- _Data provided_
/-- The records of a pair: the standby writes JOURNAL and applies DECISION, each confirmed, and its steps and teardowns wait for their
records and boundaries; the active begins a step with its DECISION and releases what waited for a
confirmation; packets asked for are sent, and placed, or missed, a joining module writes what is copied, and LINE_READ marks verdicts (R574,
R692 to R694, R696, R699, R700, R715, R812). -/
def Obligations.PairRecords : Prop :=
  (∀ (j num : Nat) (f : WarpFrame) (s : State), PairFrame s j f → safe s = false →
    s.pair.work = [] → s.pair.held = [] → 
    (∀ (req : Nat) (r : Request), pairSt s = 3 → Runs (.journal j f num [.request req r]) s fun t =>
      tget t.requests req = some { r with state := .prefill, journal := 0 } ∧
      t.pair.journalDone = max s.pair.journalDone num ∧ Emit.pair 0x12 [num] ∈ t.out ∧ Kept ([lkRx j, lkTx j] ++ gcntRegs) s t) ∧
    (∀ (part g lag : Nat), pairSt s = 3 → lag ≤ s.fget A.pairLagMax A.pairLagMax_us → lag < 2 ^ 32 →
      Runs (.decision j f num lag [.groupCancel part g]) s fun t =>
        (part, g) ∈ t.cancelled ∧ t.pair.decisionDone = max s.pair.decisionDone num ∧ Emit.pair 0x14 [num] ∈ t.out ∧
        t.fget A.pairLag A.pairLag_lagUs = lag ∧ pairSt t = 3 ∧ Kept ([lkRx j, lkTx j, A.pairLag] ++ gcntRegs) s t) ∧
    (∀ lag : Nat, pairSt s = 3 → s.fget A.pairLagMax A.pairLagMax_us < lag → Runs (.decision j f num lag []) s fun t =>
      pairSt t = 1 ∧ t.fget A.pairStatus A.pairStatus_cause = 3 ∧ RaisedM 58 0x644 3 s t) ∧
    (∀ (req : Nat) (r : Request), pairSt s = 4 → s.requests = [(req, r)] → r.state = .held → r.journal ≤ num → s.heldOut = [] →
      Runs (.journalConfirm j f num) s fun t =>
        t.pair.journalDone = max s.pair.journalDone num ∧ (tget t.requests req).map Request.state = some .prefill ∧
        Kept ([lkRx j, lkTx j] ++ gcntRegs) s t) ∧
    (pairSt s = 4 → s.heldOut = [] → s.pair.swapping = false → Runs (.decisionConfirm j f num) s fun t =>
      t.pair.decisionDone = max s.pair.decisionDone num ∧
      t.pair.decisions = s.pair.decisions.filter (fun d => decide (num < d.1)) ∧ Kept ([lkRx j] ++ gcntRegs) s t) ∧
    (∀ (vd chan : Nat) (qs : List Nat), mayEmit s = true → Runs (.pktFetch j f vd chan qs) s fun t =>
      (∀ q ∈ qs, Emit.pktData vd chan q
        ((s.pair.copies.find? fun c => c.1 == vd && c.2.1 == chan && c.2.2.ext == q).map fun c => c.2.2) ∈ t.out) ∧
      t.pair = s.pair ∧ t.tracked = s.tracked ∧ Kept ([lkRx j, lkTx j] ++ gcntRegs) s t) ∧
    (∀ vd chan q : Nat, pairSt s = 3 → (vd, chan, q) ∈ s.pair.fetching → Runs (.pktData j f vd chan q none) s fun t =>
      pairSt t = 1 ∧ t.fget A.pairStatus A.pairStatus_cause = 6 ∧ RaisedM 58 0x644 6 s t ∧ Kept ([lkRx j, A.pairStatus] ++ gcntRegs) s t) ∧
    (∀ (vd chan q : Nat) (k : Pkt) (c : VChan), pairSt s = 3 → (vd, chan, q) ∈ s.pair.fetching → vchan? s vd chan false = some c →
      c.vd = vd → c.chan = chan → c.encode = false → Runs (.pktData j f vd chan q (some k)) s fun t =>
        (vd, chan, q) ∉ t.pair.fetching ∧ pairSt t = 3 ∧ t.events = s.events ∧ Kept ([lkRx j, A.vdLateDrop vd] ++ gcntRegs) s t ∧
        ∃ c' : VChan, vchan? t vd chan false = some c' ∧
          (s.pair.waiting = [] → c' = { c with pkts := c.pkts ++ [{ k with ext := q }] }) ∧
          (∀ (first : Nat) (seqs : List Nat), s.pair.waiting = [(vd, chan, first, seqs)] →
            (∀ x ∈ seqs, x = q ∨ (c.pkts.any fun k => k.ext == x) = true) → t.pair.waiting = [] ∧ ∃ p : Pic, c'.ready = c.ready ++ [p] ∧
              p.pkts = (c.pkts ++ [{ k with ext := q }]).filter fun k => seqs.contains k.ext)) ∧
    (∀ (a : Nat) (bs : List Byte), pairSt s = 2 → Writable s a bs.length → Runs (.joinData j f (.memory a bs)) s fun t =>
      Stored a bs s t ∧ RegsKept ([lkRx j] ++ gcntRegs) s t) ∧
    (∀ phase digest major : Nat, pairSt s = 2 → phase < 4 → Runs (.joinCtl j f phase digest major) s fun t =>
      t.fget A.pairStatus A.pairStatus_joinPhase = phase ∧ pairSt t = 2 ∧ Kept ([lkRx j, lkTx j, A.pairStatus] ++ gcntRegs) s t) ∧
    (∀ digest major : Nat, pairSt s = 2 → Runs (.joinCtl j f 6 digest major) s fun t =>
      pairSt t = 1 ∧ t.fget A.pairStatus A.pairStatus_cause = 2 ∧ Kept ([lkRx j, A.pairStatus] ++ gcntRegs) s t) ∧
    (∀ digest major : Nat, pairSt s = 2 → channelsReady s = true → Runs (.joinCtl j f 4 digest major) s fun t =>
      pairSt t = 3 ∧ t.pair.copied = true ∧ RaisedM 58 0x643 (s.pair.partnerSerial.getD 0) s t) ∧
    (∀ e : LineReadEntry, mayEmit s = false → e.tag < 65536 →
      ((s.reg (A.lineVerdict e.tag)).testBit 16 = true → fld (s.reg (A.lineVerdict e.tag)) 15 0 = e.q →
        Runs (.lineRead j f [e]) s fun t => (if s.flag A.lineCtl A.lineCtl_clearOnRead
          then t.flag (A.lineVerdict e.tag) A.lineVerdict_valid = false else t.flag (A.lineVerdict e.tag) A.lineVerdict_read = true) ∧
          t.linePend = s.linePend ∧ Kept ([lkRx j, A.lineVerdict e.tag] ++ gcntRegs) s t) ∧
      ((s.reg (A.lineVerdict e.tag)).testBit 16 = false → Runs (.lineRead j f [e]) s fun t =>
        t.linePend = s.linePend ++ [PendingRead.mk e.tag e.q s.tb.n] ∧ Kept ([lkRx j] ++ gcntRegs) s t)) ∧
    (∀ p : Nat, pairSt s = 3 → partValid s p = true → partState s p = 1 →
      (stepBusy s = false → Runs (.journal j f num [.teardown p]) s fun t =>
        partState t p = 2 ∧ t.teardowns = s.teardowns ++ [Teardown.mk p s.tb.n 0] ∧ t.pair.work = []) ∧
      (stepBusy s = true → Runs (.journal j f num [.teardown p]) s fun t =>
        partState t p = 1 ∧ t.teardowns = s.teardowns ∧ t.pair.work = [PairWork.teardown p]))) ∧
  (∀ (j num lag q old : Nat) (f : WarpFrame) (s : State), PairFrame s j f → safe s = false → s.pair.work = [] →
    s.pair.held = [(q, old)] → pairSt s = 3 → lag ≤ s.fget A.pairLagMax A.pairLagMax_us →
    Runs (.decision j f num lag [Outcome2.step]) s fun t => t.pair.held = [] ∧ t.pair.work = [] ∧ pairSt t = 3) ∧
  (∀ (j q tail : Nat) (who : Who) (s : State), paired s = true → pairSt s = 4 → mayUseQueue s who q = true → s.pair.work = [] →
    s.pair.held = [] → s.pair.swapping = false → pairLink s = some j → linkState s j = 4 → safe s = false →
    tail % 2 ^ 16 % 2 ^ sqLog2 s q ≠ s.fget (A.loomSqTail q) A.loomSqTail_tail % 2 ^ sqLog2 s q →
    Runs (.loomSqTail who q tail) s fun t => t.pair.held = [] ∧ t.pair.stepReqs = stepRequests s ∧
      ∃ outs, Outcome2.step ∈ outs ∧ Emit.decision (s.pair.decisionSent + 1) outs ∈ t.out)

/-! ### Power and power states -/

/-- The power manager: caps by lease, fallback and warnings, the cap loop and its excess, phase loops, steps of the operating
point, droop, thermal limits, the trip and the regulator's alert (R725, R728 to R730, R736, R737, R740 to R742, R745, R746, R748 to
R753). -/
def Obligations.PowerManager : Prop :=
  (∀ (w : Nat) (s : State), Runs (.capSet w) s fun t =>
    t.power.leaseUntil = some (s.tb.n + 10 ^ 9) ∧ t.fget A.pmCap A.pmCap_leaseW = w % 65536 ∧ t.flag A.pmStatus A.pmStatus_lease = true ∧
    effCap t ≤ max 210 (w % 65536) ∧ (w % 65536 < 210 → t.flag A.pmStatus A.pmStatus_capFloor = true) ∧
    (∃ l, t.events = s.events ++ Event.mk 63 0x403 0 true (coarse s) (now s) (w % 65536) none :: l) ∧
    Kept [A.pmCap, A.pmStatus, A.pmOp, A.pmCapLag, A.wpStatus 0] s t) ∧
  (∀ (u : Nat) (s : State), s.power.leaseUntil = some u → u ≤ s.tb.n → Runs .capLeaseExpired s fun t =>
    t.power.leaseUntil = none ∧ t.flag A.pmStatus A.pmStatus_lease = false ∧
    effCap t ≤ max 210 (s.fget A.pmCap A.pmCap_fallbackW) ∧
    ∃ l, t.events = s.events ++ Event.mk 63 0x404 0 true (coarse s) (now s) 0 none :: l) ∧
  (∀ (c : Bool) (s : State), let warn (p : Power) : Bool := if c then p.warnCool else p.warnShelf
    let hold (p : Power) : Option Nat := if c then p.holdCool else p.holdShelf
    let f := if c then A.pmStatus_coolantWarn else A.pmStatus_shelfWarn
    (warn s.power = false → Runs (.warnAssert c) s fun t => warn t.power = true ∧ t.flag A.pmStatus f = true ∧
      effCap t ≤ max 210 (s.fget A.pmCap A.pmCap_fallbackW) ∧
      ∃ l, t.events = s.events ++ Event.mk 63 0x405 0 true (coarse s) (now s) (if c then 2 else 1) none :: l) ∧
    (warn s.power = true → Idle (.warnAssert c) s) ∧
    (warn s.power = true → Runs (.warnClear c) s fun t => warn t.power = false ∧ hold t.power = some (s.tb.n + 10 ^ 8) ∧
      effCap t = effCap s ∧ RaisedM 63 0x406 (if c then 2 else 1) s t ∧ Kept [] s t) ∧
    (∀ h, hold s.power = some h → (h ≤ s.tb.n → Runs (.warnHoldExpiry c) s fun t => hold t.power = none ∧
        t.flag A.pmStatus f = false) ∧ (s.tb.n < h → Idle (.warnHoldExpiry c) s))) ∧
  (∀ (pm : Nat) (s : State), pmOn s = true → pm < 65536 → Runs (.capLoop pm) s fun t =>
    t.fget A.pmPower A.pmPower_pmDw = pm ∧
    t.fget A.pmPower A.pmPower_peakDw = max (s.fget A.pmPower A.pmPower_peakDw) pm ∧
    t.fget A.pmCapLag A.pmCapLag_lagW = (pm - 10 * effCap s) / 10 ∧
    t.flag A.pmStatus A.pmStatus_capLag = decide (10 * effCap s < pm) ∧
    (10 * effCap s < pm → s.flag A.pmStatus A.pmStatus_capLag = false → RaisedM 63 0x401 ((pm - 10 * effCap s) / 10) s t) ∧
    (pm ≤ 10 * effCap s → s.flag A.pmStatus A.pmStatus_capLag = true →
      RaisedM 63 0x402 s.power.lagPeak s t) ∧
    (10 * effCap s < pm → t.power.capPoint = if mayStepDown s (opNow s) then opNow s - 1 else min s.power.capPoint (opNow s)) ∧
    Kept [A.pmPower, A.pmStatus, A.pmOp, A.pmCapLag, A.wpStatus 0] s t) ∧
  (∀ (busy : List Nat) (s : State), pmOn s = true →
    s.power.windowAt + max 100 (s.fget A.pmLoopCtl A.pmLoopCtl_windowUs) * 100 ≤ s.tb.n → Runs (.phaseWindow busy) s fun t =>
    ∀ n, n < 5 → let v := s.fget (A.pmPhaseState n) A.pmPhaseState_value
      let v' := t.fget (A.pmPhaseState n) A.pmPhaseState_value
      (phaseHasEngine s n = false → v' = phasePref s n) ∧
      (phaseHasEngine s n = true → s.flag (A.pmPhase n) A.pmPhase_pin = true → v' = phasePref s n) ∧
      (phaseHasEngine s n = true → s.flag (A.pmPhase n) A.pmPhase_pin = false →
        (busy.getD n 0 < s.fget A.pmLoopCtl A.pmLoopCtl_low → v' = max (phaseFloor s n) (v - 1)) ∧
        (s.fget A.pmLoopCtl A.pmLoopCtl_low ≤ busy.getD n 0 → s.fget A.pmLoopCtl A.pmLoopCtl_high ≤ busy.getD n 0 →
          v' = min (phaseCeil s n) (v + 1)) ∧
        (s.fget A.pmLoopCtl A.pmLoopCtl_low ≤ busy.getD n 0 → busy.getD n 0 < s.fget A.pmLoopCtl A.pmLoopCtl_high → v' = v))) ∧
  (∀ (who : Who) (k val : Nat) (s : State), pmOn s = true → k < 4 → Runs (.pmStationPhase who k val) s fun t =>
    t.reg (A.pmStationPhase k) = val % 2 ^ 64 &&& 0x7777777777777777 ∧
    (∀ n, n < 5 → t.fget (A.pmPhaseState n) A.pmPhaseState_stations = (phaseStations t n).length ∧
      t.fget (A.pmPhaseState n) A.pmPhaseState_value = if phaseStations s n = [] ∧ phaseStations t n ≠ [] then phasePref s n
        else s.fget (A.pmPhaseState n) A.pmPhaseState_value) ∧ t.events = s.events ∧ MemKept s t) ∧
  (∀ (k : Nat) (s : State), s.power.stepTo = some k → pmOn s = true →
    (s.power.droopOn = true → Idle .opStepDone s) ∧
    (s.power.droopOn = false → Runs .opStepDone s fun t => opNow t = k % 8 ∧
      RaisedM 63 0x400 (k + s.fget A.pmOp A.pmOp_requested * 256 + s.fget A.pmStatus A.pmStatus_cause * 65536) s t ∧
      Kept [A.pmOp, A.pmStatus, A.wpStatus 0, A.spMaskWait] s t)) ∧
  (∀ (c : Nat) (s : State), pmOn s = true → s.power.droopAt + 100000 ≤ s.tb.n → Runs (.droop c) s fun t =>
    t.power.droopOn = true ∧ t.flag A.pmStatus A.pmStatus_stretching = true ∧ RaisedM 63 0x40A c s t ∧
    t.fget A.pmDroop A.pmDroop_stretched = satTo 32 (s.fget A.pmDroop A.pmDroop_stretched + c) ∧ opNow t = opNow s ∧
    Kept [A.pmDroop, A.pmStatus, A.pmOp, A.wpStatus 0] s t) ∧
  (∀ s : State, Runs .droopClear s fun t => t.power.droopOn = false ∧ t.flag A.pmStatus A.pmStatus_stretching = false ∧
    t.events = s.events ∧ Kept [A.pmStatus, A.pmOp, A.wpStatus 0] s t) ∧
  (∀ (j c : Nat) (s : State), pmOn s = true → j < 256 → c < 256 →
    Runs (.thermalSample j c) s (fun t => t.fget A.pmThermal A.pmThermal_junctionC = j ∧ t.fget A.pmThermal A.pmThermal_coolantC = c ∧
      t.flag A.pmStatus A.pmStatus_coolantHot = decide (45 < c) ∧ opNow t = opNow s ∧
      (j ≤ throttleC s → throttleC s - hystC s ≤ j → t.power.thermal = s.power.thermal ∧
        (45 < c → s.flag A.pmStatus A.pmStatus_coolantHot = false → RaisedM 63 0x40C c s t) ∧ (c ≤ 45 → t.events = s.events)) ∧
      (throttleC s < j → s.power.thermalAt + 100000 ≤ s.tb.n → t.power.thermal = s.power.thermal - 1) ∧
      (j < throttleC s - hystC s → s.power.thermalAt + 100000 ≤ s.tb.n → s.power.thermal ≤ 7 →
        t.power.thermal = min 7 (s.power.thermal + 1)) ∧
      (throttleC s < j → s.power.thermalAt + 100000 ≤ s.tb.n → 0 < s.power.thermal → c ≤ 45 →
        RaisedM 63 0x409 (j + (s.power.thermal - 1) * 256) s t))) ∧
  (∀ s : State, pmOn s = true →
    ((lld s).testBit 0 = true → Runs .thermalTrip s fun t => t.pins.thermTripN = false ∧ dieOn t = false ∧ safe t = true) ∧
    ((lld s).testBit 0 = false → Idle .thermalTrip s) ∧
    ((lld s).testBit 1 = true → Runs .alert s fun t => t.power.alertOn = true ∧ opNow t = 0 ∧ t.flag A.pmStatus A.pmStatus_alert = true ∧
      t.power.stepTo = none ∧ t.fget A.pmAlertCount A.pmAlertCount_count = satTo 32 (s.fget A.pmAlertCount A.pmAlertCount_count + 1) ∧
      (∃ l, t.events = s.events ++ Event.mk 63 0x407 0 true (coarse s) (now s) 0 none :: l) ∧
      Kept [A.pmAlertCount, A.pmStatus, A.pmOp, A.wpStatus 0, A.spMaskWait] s t) ∧
    ((lld s).testBit 1 = false → Runs .alert s fun t => opNow t = opNow s ∧ safe t = true ∧ t.power.alertOn = s.power.alertOn) ∧
    (∀ u, s.power.alertClr = some u → u + 1000000 ≤ s.tb.n → Runs .alertClear s fun t => t.power.alertOn = false ∧
      t.flag A.pmStatus A.pmStatus_alert = false ∧ RaisedM 63 0x408 0 s t ∧ Kept [A.pmStatus, A.pmOp, A.wpStatus 0] s t))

- _Task to complete_
The lines from the top of the data above down to the line containing "Runs (.decision j f num lag [.groupCancel" are to be copied exactly; no other line should appear.

- _Task solution_
/-- The records of a pair: the standby writes JOURNAL and applies DECISION, each confirmed, and its steps and teardowns wait for their
records and boundaries; the active begins a step with its DECISION and releases what waited for a
confirmation; packets asked for are sent, and placed, or missed, a joining module writes what is copied, and LINE_READ marks verdicts (R574,
R692 to R694, R696, R699, R700, R715, R812). -/
def Obligations.PairRecords : Prop :=
  (∀ (j num : Nat) (f : WarpFrame) (s : State), PairFrame s j f → safe s = false →
    s.pair.work = [] → s.pair.held = [] → 
    (∀ (req : Nat) (r : Request), pairSt s = 3 → Runs (.journal j f num [.request req r]) s fun t =>
      tget t.requests req = some { r with state := .prefill, journal := 0 } ∧
      t.pair.journalDone = max s.pair.journalDone num ∧ Emit.pair 0x12 [num] ∈ t.out ∧ Kept ([lkRx j, lkTx j] ++ gcntRegs) s t) ∧
    (∀ (part g lag : Nat), pairSt s = 3 → lag ≤ s.fget A.pairLagMax A.pairLagMax_us → lag < 2 ^ 32 →
      Runs (.decision j f num lag [.groupCancel part g]) s fun t =>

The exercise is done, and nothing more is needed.